**ENTRIES SUPPLIED:**
-- ==== Sys2Proof/Machine/Expert.lean ====
section
/-! DEFINITION. Sys2Proof/Machine/Expert.lean: expert dispatch, return delivery and the combine stages
(spec/10_expert_and_headwater.md R263-R282, R288). -/

namespace Sys2Proof.Machine

/-! ### Heads (Tables 10-1 and 10-2) -/

def xKind (p : Payload) : Nat := payNum p 2 1
def xEht (p : Payload) : Nat := payNum p 3 1 % 16
def xToken (p : Payload) : Nat := payNum p 4 4
def xStep (p : Payload) : Nat := payNum p 8 4
def xCells (p : Payload) : Nat := payNum p 12 1
def xFmt (p : Payload) : Nat := payNum p 13 1 % 16
def xGrad (p : Payload) : Bool := bitOf (payNum p 13 1) 4
def xNexp (p : Payload) : Nat := payNum p 14 1 % 16
def xNuse (p : Payload) : Nat := payNum p 14 1 / 16
def xExp (p : Payload) (k : Nat) : Nat := payNum p (16 + 2 * k) 2
def xWgt (p : Payload) (k : Nat) : Nat := payNum p (32 + 4 * k) 4
/-- COUNT of a ROLL. -/
def xCount (p : Payload) : Nat := payNum p 16 4
/-- POS, STATUS, DISP_SWITCH and CREF of a RETURN. -/
def xPos (p : Payload) : Nat := payNum p 16 1 % 8
def xFailed (p : Payload) : Bool := payNum p 17 1 != 0
def xDisp (p : Payload) : Nat := payNum p 18 2 % 4096
def xCref (p : Payload) : Nat := payNum p 20 2

def kindToken : Nat := 0
def kindRoll : Nat := 1
def kindCopy : Nat := 2
def kindReturn : Nat := 3
def kindResult : Nat := 4

/-- Data cells that follow a head that an endpoint sends: none after a ROLL or a FAILED return (R264, R276). -/
def xFollow (p : Payload) : Nat :=
  if xKind p = kindRoll || (xKind p = kindReturn && xFailed p) then 0 else xCells p

/-- Data cells of a copy or result of `n` token cells (R265). -/
def prefixedCells (n : Nat) : Nat := (64 * n + 55) / 56

/-- Data cells that follow a head which the dispatcher refuses: those of its kind; NCELLS for a reserved one (log entry 8). -/
def xRefused (p : Payload) : Nat :=
  if xKind p = kindCopy || xKind p = kindResult then prefixedCells (xCells p) else xFollow p

/-! ### EHT headers and entries (Tables 10-3 and 10-4) -/

def State.ehtCtx (s : State) (h : Nat) : Nat := s.ehtNum h 0 2 % 4096
def State.ehtGen (s : State) (h : Nat) : Nat := s.ehtNum h 2 1 % 16
def State.ehtFlag (s : State) (h b : Nat) : Bool := bitOf (s.ehtNum h 3 1) b
def State.ehtBank (s : State) (h : Nat) : Nat := flag (s.ehtFlag h 1)
def State.ehtPending (s : State) (h : Nat) : Bool := s.ehtFlag h 2
def State.ehtArrival (s : State) (h : Nat) : Bool := s.ehtFlag h 3
def State.ehtPolicy (s : State) (h : Nat) : Nat := s.ehtNum h 3 1 / 16 % 4
def State.ehtCur (s : State) (h : Nat) : Nat := s.ehtNum h 24 4
def State.setEht_ (s : State) (h b n v : Nat) : State := s.store (ehtAddr s h + b) n v
def State.modEht (s : State) (h : Nat) (f : Eht → Eht) : State := s.setEht h (f (s.eht h))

**WHAT THIS TASK INVOLVES:** In the material above, locate the line containing "def xKind (p : Payload) : Nat := payNum p 2 1" and the line containing "def xRefused (p". Transcribe exactly those two lines and every line between them, and nothing more.

**WRITTEN SOLUTION:**
def xKind (p : Payload) : Nat := payNum p 2 1
def xEht (p : Payload) : Nat := payNum p 3 1 % 16
def xToken (p : Payload) : Nat := payNum p 4 4
def xStep (p : Payload) : Nat := payNum p 8 4
def xCells (p : Payload) : Nat := payNum p 12 1
def xFmt (p : Payload) : Nat := payNum p 13 1 % 16
def xGrad (p : Payload) : Bool := bitOf (payNum p 13 1) 4
def xNexp (p : Payload) : Nat := payNum p 14 1 % 16
def xNuse (p : Payload) : Nat := payNum p 14 1 / 16
def xExp (p : Payload) (k : Nat) : Nat := payNum p (16 + 2 * k) 2
def xWgt (p : Payload) (k : Nat) : Nat := payNum p (32 + 4 * k) 4
/-- COUNT of a ROLL. -/
def xCount (p : Payload) : Nat := payNum p 16 4
/-- POS, STATUS, DISP_SWITCH and CREF of a RETURN. -/
def xPos (p : Payload) : Nat := payNum p 16 1 % 8
def xFailed (p : Payload) : Bool := payNum p 17 1 != 0
def xDisp (p : Payload) : Nat := payNum p 18 2 % 4096
def xCref (p : Payload) : Nat := payNum p 20 2

def kindToken : Nat := 0
def kindRoll : Nat := 1
def kindCopy : Nat := 2
def kindReturn : Nat := 3
def kindResult : Nat := 4

/-- Data cells that follow a head that an endpoint sends: none after a ROLL or a FAILED return (R264, R276). -/
def xFollow (p : Payload) : Nat :=
  if xKind p = kindRoll || (xKind p = kindReturn && xFailed p) then 0 else xCells p

/-- Data cells of a copy or result of `n` token cells (R265). -/
def prefixedCells (n : Nat) : Nat := (64 * n + 55) / 56

/-- Data cells that follow a head which the dispatcher refuses: those of its kind; NCELLS for a reserved one (log entry 8). -/
def xRefused (p : Payload) : Nat :=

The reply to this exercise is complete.